The graphs of f(x) = x^3 and g(x) = 3X+5 have one intersection point. Determine the x-value for this intersection point using Newton's Method with an initial estimate of X1=2. You should use this method three times in order to obtain estimates X2, X3, and X4.
To find the intersection point, set
x^3 = 3x+5
x^3-3x-5 = 0
let y = x^3 - 3x -+ 5
dy/dx = 3x^2 - 3
newx = x - y/y' = x - (x^3 - 3x - 5)/(3x^2 - 3)
= (2x^3 + 5)/(3x^3-3)
Using my calculator
x1 = 21/9 = 2.333333
x2 = 2.28055555
x3 = 2.27902
x4 = 2.27902 --- correct to 5 decimal places !!!!
What is this newx and how did you get the equation that says x-y/y'
Your problem says to use Newton's Method
I stated the formula for Newton's Method.
Are you in over your head for this question?
To determine the x-value for the intersection point of the graphs of f(x) = x^3 and g(x) = 3x + 5 using Newton's Method, we will first find the derivative of f(x) to obtain f'(x).

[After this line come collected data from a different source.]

-- ==== Sys2Proof/Laws/Table.lean ====
section
/-! SUPPORT. Reading a table that was built, filled or changed at one row, and equality of tables row by row. -/

namespace Sys2Proof.Table

variable {α : Type} {n : Nat}

theorem collect_get (f : Fin n → α) :
    ∀ (k : Nat) (h : k ≤ n) (acc : List α) (i : Nat) (hi : i < (collect f k h acc).length),
      (collect f k h acc)[i] =
        if h' : i < k then f ⟨i, by omega⟩ else acc[i - k]'(by rw [collect_length] at hi; omega)
  | 0, _, acc, i, hi => by simp [collect]
  | k + 1, h, acc, i, hi => by
    simp only [collect]
    rw [collect_get f k]
    by_cases h1 : i < k
    · simp [h1, Nat.lt_succ_of_lt h1]
    · by_cases h2 : i = k
      · subst h2; simp
      · have h3 : ¬i < k + 1 := by omega
        simp only [h1, h3, dite_false]
        rw [List.getElem_cons]
        split
        · omega
        · congr 1

@[simp] theorem get_build (f : Fin n → α) (i : Fin n) : (build f).get i = f i := by
  simp [get, build, collect_get]

@[simp] theorem get_fill (v : α) (i : Fin n) : (fill v : Table α n).get i = v := by
  simp [get, fill]

@[simp] theorem get_set_self (t : Table α n) (i : Fin n) (v : α) : (t.set i v).get i = v := by
  simp [get, set]

theorem get_set_ne (t : Table α n) {i j : Fin n} (v : α) (h : i ≠ j) : (t.set i v).get j = t.get j := by
  have h' : i.val ≠ j.val := fun e => h (Fin.ext e)
  simp [get, set, h']

theorem get_set (t : Table α n) (i j : Fin n) (v : α) : (t.set i v).get j = if i = j then v else t.get j := by
  by_cases h : i = j
  · subst h; simp
  · simp [h, get_set_ne t v h]

theorem ext_get {t u : Table α n} (h : ∀ i, t.get i = u.get i) : t = u := by
  obtain ⟨l, hl⟩ := t
  obtain ⟨m, hm⟩ := u
  have e : l = m := List.ext_getElem (by omega) fun i h1 _ => h ⟨i, by omega⟩
  subst e
  rfl

/-- Every row satisfies a test exactly when it does at every index. -/
theorem all_rows (t : Table α n) (p : α → Bool) : t.rows.all p = true ↔ ∀ i, p (t.get i) = true := by
  rw [List.all_eq_true]
  constructor
  · intro h i
    exact h _ (List.getElem_mem _)
  · intro h x hx
    obtain ⟨k, hk, rfl⟩ := List.mem_iff_getElem.mp hx
    exact h ⟨k, by have := t.size; omega⟩

/-- The indices are every index. -/
theorem mem_indices (i : Fin n) : i ∈ indices n := by
  rw [List.mem_iff_getElem]
  refine ⟨i.val, ?_, ?_⟩
  · simp [indices, collect_length]
  · simp [indices, collect_get]

end Sys2Proof.Table
end

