-- ==== Sys2Proof/Laws/State.lean ====
section
/-! SUPPORT. One lemma for each field under each update of State, and reading back a record that an update wrote. -/

namespace Sys2Proof.Machine

variable (s : State)

/-! ## State.setPort -/

@[simp] theorem State.setPort_pending (p : Port) (lp : LinkPort) : (s.setPort p lp).pending = s.pending := rfl
@[simp] theorem State.setPort_freeCount (p : Port) (lp : LinkPort) : (s.setPort p lp).freeCount = s.freeCount := rfl
@[simp] theorem State.setPort_now (p : Port) (lp : LinkPort) : (s.setPort p lp).now = s.now := rfl
@[simp] theorem State.setPort_directory (p : Port) (lp : LinkPort) : (s.setPort p lp).directory = s.directory := rfl
@[simp] theorem State.setPort_range (p : Port) (lp : LinkPort) : (s.setPort p lp).range = s.range := rfl
@[simp] theorem State.setPort_cues (p : Port) (lp : LinkPort) : (s.setPort p lp).cues = s.cues := rfl
@[simp] theorem State.setPort_tracks (p : Port) (lp : LinkPort) : (s.setPort p lp).tracks = s.tracks := rfl
@[simp] theorem State.setPort_clock (p : Port) (lp : LinkPort) : (s.setPort p lp).clock = s.clock := rfl
@[simp] theorem State.setPort_jets (p : Port) (lp : LinkPort) : (s.setPort p lp).jets = s.jets := rfl
@[simp] theorem State.setPort_headers (p : Port) (lp : LinkPort) : (s.setPort p lp).headers = s.headers := rfl
@[simp] theorem State.setPort_shaper (p : Port) (lp : LinkPort) : (s.setPort p lp).shaper = s.shaper := rfl
@[simp] theorem State.setPort_fixtures (p : Port) (lp : LinkPort) : (s.setPort p lp).fixtures = s.fixtures := rfl
@[simp] theorem State.setPort_fixtureReport (p : Port) (lp : LinkPort) : (s.setPort p lp).fixtureReport = s.fixtureReport := rfl
@[simp] theorem State.setPort_nodes (p : Port) (lp : LinkPort) : (s.setPort p lp).nodes = s.nodes := rfl
@[simp] theorem State.setPort_sweep (p : Port) (lp : LinkPort) : (s.setPort p lp).sweep = s.sweep := rfl
@[simp] theorem State.setPort_safety (p : Port) (lp : LinkPort) : (s.setPort p lp).safety = s.safety := rfl
@[simp] theorem State.setPort_unit (p : Port) (lp : LinkPort) : (s.setPort p lp).unit = s.unit := rfl
@[simp] theorem State.setPort_config (p : Port) (lp : LinkPort) : (s.setPort p lp).config = s.config := rfl
@[simp] theorem State.setPort_image (p : Port) (lp : LinkPort) : (s.setPort p lp).image = s.image := rfl

/-! ## State.setEntry -/

@[simp] theorem State.setEntry_pending (ch : Fin 177) (e : ChannelEntry) : (s.setEntry ch e).pending = s.pending := rfl
@[simp] theorem State.setEntry_freeCount (ch : Fin 177) (e : ChannelEntry) : (s.setEntry ch e).freeCount = s.freeCount := rfl
@[simp] theorem State.setEntry_now (ch : Fin 177) (e : ChannelEntry) : (s.setEntry ch e).now = s.now := rfl
@[simp] theorem State.setEntry_range (ch : Fin 177) (e : ChannelEntry) : (s.setEntry ch e).range = s.range := rfl
@[simp] theorem State.setEntry_cues (ch : Fin 177) (e : ChannelEntry) : (s.setEntry ch e).cues = s.cues := rfl
@[simp] theorem State.setEntry_tracks (ch : Fin 177) (e : ChannelEntry) : (s.setEntry ch e).tracks = s.tracks := rfl
@[simp] theorem State.setEntry_clock (ch : Fin 177) (e : ChannelEntry) : (s.setEntry ch e).clock = s.clock := rfl
@[simp] theorem State.setEntry_jets (ch : Fin 177) (e : ChannelEntry) : (s.setEntry ch e).jets = s.jets := rfl
@[simp] theorem State.setEntry_headers (ch : Fin 177) (e : ChannelEntry) : (s.setEntry ch e).headers = s.headers := rfl
@[simp] theorem State.setEntry_shaper (ch : Fin 177) (e : ChannelEntry) : (s.setEntry ch e).shaper = s.shaper := rfl
@[simp] theorem State.setEntry_fixtures (ch : Fin 177) (e : ChannelEntry) : (s.setEntry ch e).fixtures = s.fixtures := rfl
@[simp] theorem State.setEntry_fixtureReport (ch : Fin 177) (e : ChannelEntry) : (s.setEntry ch e).fixtureReport = s.fixtureReport := rfl
@[simp] theorem State.setEntry_nodes (ch : Fin 177) (e : ChannelEntry) : (s.setEntry ch e).nodes = s.nodes := rfl
@[simp] theorem State.setEntry_sweep (ch : Fin 177) (e : ChannelEntry) : (s.setEntry ch e).sweep = s.sweep := rfl
@[simp] theorem State.setEntry_safety (ch : Fin 177) (e : ChannelEntry) : (s.setEntry ch e).safety = s.safety := rfl
@[simp] theorem State.setEntry_unit (ch : Fin 177) (e : ChannelEntry) : (s.setEntry ch e).unit = s.unit := rfl
@[simp] theorem State.setEntry_config (ch : Fin 177) (e : ChannelEntry) : (s.setEntry ch e).config = s.config := rfl
@[simp] theorem State.setEntry_image (ch : Fin 177) (e : ChannelEntry) : (s.setEntry ch e).image = s.image := rfl
@[simp] theorem State.setEntry_ports (ch : Fin 177) (e : ChannelEntry) : (s.setEntry ch e).ports = s.ports := rfl

/-! ## State.setWaiters -/

@[simp] theorem State.setWaiters_pending (l : List WaitEntry) : (s.setWaiters l).pending = s.pending := rfl
@[simp] theorem State.setWaiters_freeCount (l : List WaitEntry) : (s.setWaiters l).freeCount = s.freeCount := rfl
@[simp] theorem State.setWaiters_now (l : List WaitEntry) : (s.setWaiters l).now = s.now := rfl
@[simp] theorem State.setWaiters_range (l : List WaitEntry) : (s.setWaiters l).range = s.range := rfl
@[simp] theorem State.setWaiters_cues (l : List WaitEntry) : (s.setWaiters l).cues = s.cues := rfl
@[simp] theorem State.setWaiters_tracks (l : List WaitEntry) : (s.setWaiters l).tracks = s.tracks := rfl
@[simp] theorem State.setWaiters_clock (l : List WaitEntry) : (s.setWaiters l).clock = s.clock := rfl
@[simp] theorem State.setWaiters_jets (l : List WaitEntry) : (s.setWaiters l).jets = s.jets := rfl
@[simp] theorem State.setWaiters_headers (l : List WaitEntry) : (s.setWaiters l).headers = s.headers := rfl
@[simp] theorem State.setWaiters_shaper (l : List WaitEntry) : (s.setWaiters l).shaper = s.shaper := rfl
@[simp] theorem State.setWaiters_fixtures (l : List WaitEntry) : (s.setWaiters l).fixtures = s.fixtures := rfl
@[simp] theorem State.setWaiters_fixtureReport (l : List WaitEntry) : (s.setWaiters l).fixtureReport = s.fixtureReport := rfl
@[simp] theorem State.setWaiters_nodes (l : List WaitEntry) : (s.setWaiters l).nodes = s.nodes := rfl
@[simp] theorem State.setWaiters_sweep (l : List WaitEntry) : (s.setWaiters l).sweep = s.sweep := rfl
@[simp] theorem State.setWaiters_safety (l : List WaitEntry) : (s.setWaiters l).safety = s.safety := rfl
@[simp] theorem State.setWaiters_unit (l : List WaitEntry) : (s.setWaiters l).unit = s.unit := rfl
@[simp] theorem State.setWaiters_config (l : List WaitEntry) : (s.setWaiters l).config = s.config := rfl
@[simp] theorem State.setWaiters_image (l : List WaitEntry) : (s.setWaiters l).image = s.image := rfl
@[simp] theorem State.setWaiters_ports (l : List WaitEntry) : (s.setWaiters l).ports = s.ports := rfl
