-- ==== Sys2Proof/Laws/Frames.lean ====
section
/-! SUPPORT. Which parts of State each shared operation can change: it leaves every other part as it was. -/

namespace Sys2Proof.Machine

/-! ## Relations between a state and one that an operation made of it -/

/-- Nothing but the ports differs. -/
def OnlyPorts (s t : State) : Prop := t = { s with ports := t.ports }

/-- Nothing but the Directory and the ports differs. -/
def OnlyDirectory (s t : State) : Prop := t = { s with directory := t.directory, ports := t.ports }

/-- Nothing but the Directory, the tracks and the ports differs. -/
def OnlyTracks (s t : State) : Prop := t = { s with directory := t.directory, tracks := t.tracks, ports := t.ports }

/-- Nothing but what a show runs on differs: Directory, Range Engine, tracks, clock unit and ports. -/
def OnlyShow (s t : State) : Prop :=
  t = { s with
    directory := t.directory, range := t.range, tracks := t.tracks, clock := t.clock, ports := t.ports }

/-- Nothing but what a show runs on and the Supervisor's record differs. -/
def OnlySafety (s t : State) : Prop :=
  t = { s with
    directory := t.directory, range := t.range, tracks := t.tracks, clock := t.clock, safety := t.safety,
    ports := t.ports }

theorem OnlyPorts.refl (s : State) : OnlyPorts s s := rfl
theorem OnlyDirectory.refl (s : State) : OnlyDirectory s s := rfl
theorem OnlyTracks.refl (s : State) : OnlyTracks s s := rfl
theorem OnlyShow.refl (s : State) : OnlyShow s s := rfl
theorem OnlySafety.refl (s : State) : OnlySafety s s := rfl

theorem OnlyPorts.trans {s t u : State} (h : OnlyPorts s t) (k : OnlyPorts t u) : OnlyPorts s u := by
  unfold OnlyPorts at *; rw [k, h]

theorem OnlyDirectory.trans {s t u : State} (h : OnlyDirectory s t) (k : OnlyDirectory t u) : OnlyDirectory s u := by
  unfold OnlyDirectory at *; rw [k, h]

theorem OnlyTracks.trans {s t u : State} (h : OnlyTracks s t) (k : OnlyTracks t u) : OnlyTracks s u := by
  unfold OnlyTracks at *; rw [k, h]

theorem OnlyShow.trans {s t u : State} (h : OnlyShow s t) (k : OnlyShow t u) : OnlyShow s u := by
  unfold OnlyShow at *; rw [k, h]

theorem OnlySafety.trans {s t u : State} (h : OnlySafety s t) (k : OnlySafety t u) : OnlySafety s u := by
  unfold OnlySafety at *; rw [k, h]

theorem OnlyPorts.directory {s t : State} (h : OnlyPorts s t) : OnlyDirectory s t := by
  unfold OnlyPorts OnlyDirectory at *; rw [h]

theorem OnlyDirectory.tracks {s t : State} (h : OnlyDirectory s t) : OnlyTracks s t := by
  unfold OnlyDirectory OnlyTracks at *; rw [h]

theorem OnlyTracks.show {s t : State} (h : OnlyTracks s t) : OnlyShow s t := by
  unfold OnlyTracks OnlyShow at *; rw [h]

theorem OnlyShow.safety {s t : State} (h : OnlyShow s t) : OnlySafety s t := by
  unfold OnlyShow OnlySafety at *; rw [h]

/-- A fold of steps each of which is related to its result is related to its result. -/
theorem foldl_related {α : Type} {R : State → State → Prop} (refl : ∀ s, R s s) (trans : ∀ {s t u}, R s t → R t u → R s u)
    {f : State → α → State} (step : ∀ s x, R s (f s x)) (s : State) (l : List α) : R s (l.foldl f s) := by
  induction l generalizing s with
  | nil => exact refl s
  | cons x rest ih => exact trans (step s x) (ih (f s x))

/-! ## Posting -/

theorem State.post_only (s : State) (p : Port) (k : NoticeKind) (subject detail : Nat) (x : NoticeExtra) :
    OnlyPorts s (s.post p k subject detail x) := rfl

theorem State.deliver_only (s : State) (p : Port) (n : Notice) : OnlyPorts s (s.deliver p n) := rfl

Then, we will use the formula
X(n+1) = X(n) - f(X(n))/f'(X(n))
where X(n) represents the nth estimate, X(n+1) is the (n+1)th estimate, f(X(n)) is the value of the function at X(n), and f'(X(n)) is the value of the derivative at X(n).
Let's begin the calculations:
1. Finding f'(x):
Taking the derivative of f(x) = x^3, we have:
f'(x) = 3x^2
2. Applying Newton's Method:
Given initial estimate X1 = 2, let's calculate X2, X3, and X4 using the formula:
a. Iteration 1 (n = 1):
X2 = X1 - f(X1)/f'(X1)
To calculate f(X1):
f(X1) = X1^3 = 2^3 = 8
To calculate f'(X1):
f'(X1) = 3X1^2 = 3(2^2) = 12
Substituting these values into the formula, we get:
X2 = 2 - 8/12 = 2 - 2/3 = 4/3
Therefore, X2 = 4/3.
b. Iteration 2 (n = 2):
X3 = X2 - f(X2)/f'(X2)
To calculate f(X2):
f(X2) = (4/3)^3 = 64/27
To calculate f'(X2):
f'(X2) = 3(4/3)^2 = 3(16/9) = 16/3
Substituting these values into the formula, we get:
X3 = 4/3 - (64/27)/(16/3) = 4/3 - (64/27)*(3/16) = 4/3 - 2/9 = 38/27
Therefore, X3 = 38/27.
c. Iteration 3 (n = 3):
X4 = X3 - f(X3)/f'(X3)
To calculate f(X3):
f(X3) = (38/27)^3 = 54872/19683
To calculate f'(X3):
f'(X3) = 3(38/27)^2 = 3(1444/729) = 4332/729
Substituting these values into the formula, we get:
X4 = 38/27 - (54872/19683)/(4332/729) = 38/27 - (54872/19683)*(729/4332) ≈ 1.201
Therefore, X4 ≈ 1.201.
After these three iterations, the estimated x-value for the intersection point obtained using Newton's Method with an initial estimate of 2 is approximately 1.201.